Many sites are using malformed XML for their RSS/Atom feeds! If you have ever tried to maintain a multiuser blogging site, perhaps you have also found out how difficult it is to declare your site as XHTML 1.0 compliant, if you allow your users to use HTML tags in their posts, as on this site. I would suggest in those cases, to add a check xhtml 1.0 link and encourage advanced users to click on it to verify their post. Its starting to matter more, in a world with many alternate browsers and feed readers, standards compliance is essential.

That being said, a major offender is Xanga. Xanga is a blogging site, that seems to appeal to an audience who perhaps doesn't even know what blogging is when they started. Anyway, I had a couple friends who were using it, and was hard pressed without the help of google to find that it offered RSS feeds. I found that it works with the following convention..
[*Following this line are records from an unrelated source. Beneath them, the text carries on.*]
theorem move_runInv {s u : State} {turn : Turn} (hm : Move s turn u) (h : RunInv s) : RunInv u := by
  have hc := move_controlInv hm h.control
  cases hm with
  | waits => exact h
  | init => exact init_runInv hc
  | pad hp => exact padNext_runInv h hp
  | wload hp => exact wload_runInv h hp
  | wexp hp => exact wexpNext_runInv h hp
  | cload hp => exact cload_runInv h hp
  | round hp => exact roundNext_runInv h hp
  | feed hp => exact feedNext_runInv h hp
  | hostNothing => exact h
  | hostStart => exact runInv_of_outsideBlocks (.inr (.inl rfl))
  | hostLength _ ha => exact runInv_of_outsideBlocks (outsideBlocks_of_accepts (s := s) ha)
  | hostRead _ _ r d => exact runInv_frame h s.agenda r d
  | message _ _ hb => exact runInv_of_outsideBlocks (outsideBlocks_of_not_busy (s := s) h.control.phaseLegal hb)
  | reset => exact runInv_of_outsideBlocks (.inl rfl)

/-- Settles O40, by cases on the move the step makes. -/
theorem stepKeepsRunInv : Obligations.StepKeepsRunInv :=
  fun _ _ h hstep => move_runInv (step_move hstep) (takeTurn_runInv h)

/-! ## The writers of each register (R20) -/

section Writers

variable {s u : State} {turn : Turn} (hm : Move s turn u) (hr : turn ≠ .reset)
include hm hr

theorem hs_writer (h : u.hs ≠ s.hs) : turn = .seq ∧ (s.phase = Phase.init ∨ s.phase = Phase.feed) := by
  cases hm with
  | init hp => exact ⟨rfl, .inl hp⟩
  | feed hp => exact ⟨rfl, .inr hp⟩
  | reset => exact absurd rfl hr
  | _ => exact absurd rfl h

theorem wv_writer (h : u.wv ≠ s.wv) : turn = .seq ∧ (s.phase = Phase.cload ∨ s.phase = Phase.round) := by
  cases hm with
  | cload hp => exact ⟨rfl, .inl hp⟩
  | round hp => exact ⟨rfl, .inr hp⟩
  | reset => exact absurd rfl hr
  | _ => exact absurd rfl h

theorem blk_writer (h : u.blk ≠ s.blk) : turn = .seq ∧ s.phase = Phase.pad := by
  cases hm with
  | pad hp => exact ⟨rfl, hp⟩
  | reset => exact absurd rfl hr
  | _ => exact absurd rfl h

theorem w_writer (h : u.w ≠ s.w) : turn = .seq ∧ (s.phase = Phase.wload ∨ s.phase = Phase.wexp) := by
  cases hm with
  | wload hp => exact ⟨rfl, .inl hp⟩
  | wexp hp => exact ⟨rfl, .inr hp⟩
  | reset => exact absurd rfl hr
  | _ => exact absurd rfl h

theorem pos_writer (h : u.pos ≠ s.pos) : turn = .seq ∧ (s.phase = Phase.init ∨ s.phase = Phase.pad) := by
  cases hm with
  | init hp => exact ⟨rfl, .inl hp⟩
  | pad hp => exact ⟨rfl, .inr hp⟩
  | reset => exact absurd rfl hr
  | _ => exact absurd rfl h

theorem t_writer (h : u.t ≠ s.t) : turn = .seq ∧
    (s.phase = Phase.wload ∨ s.phase = Phase.wexp ∨ s.phase = Phase.cload ∨ s.phase = Phase.round) := by
  cases hm with
  | wload hp => exact ⟨rfl, .inl hp⟩
  | wexp hp => exact ⟨rfl, .inr (.inl hp)⟩
  | cload hp => exact ⟨rfl, .inr (.inr (.inl hp))⟩
  | round hp => exact ⟨rfl, .inr (.inr (.inr hp))⟩
  | reset => exact absurd rfl hr
  | _ => exact absurd rfl h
http://www.xanga.com/rss.aspx?user=username

However, I could never get my news reader Liferea, to update the feed. No error messages were shown, just said "no new items". I ignored it for quite some time, and also was frustrated that friends who were using Straw, didn't have any problem reading the posts. I finally decided to look into it this morning and found the problem. See if you can find the problem with the following xml:

<rss version="0.91">
<channel>
    <title>User X Xanga Site</title>
    <link>http://www.xanga.com/UserX</link>
</channel>
<item>
    <title>7/24/2004 6:57:55 PM</title>
    <link>http://www.xanga.com/item.aspx?tab=weblogs&user=UserX&uid=0000000
    </link>
    <description>
    First post.
    </description>
</item>
</rss>

The <channel> tag is closed before the item list. According to the RSS 0.91 spec everything pertaining to an individual channel should be contained within the channel tag.

A workaround for Liferea.

I found a Xanga Conversion Filter which can be used to correct the problem with Liferea. Liferea can use an external filter to access feeds in unsupported formats. Edit your feed and check "Use Conversion Filter" and point to the the perl script saved from the above source. Perl to the rescue once again. I can now finally read Xanga feeds from Liferea. Should an RSS reader follow the rules strictly? Or should it attempt to correct bad rss or xml? Not sure but, but with auto-correction we may never find the problems and report them. I guess I should inform Xanga of this problem. I am wondering if they will care, considering in 10 minutes of perusing their site, including their FAQ I can't find any mention of RSS.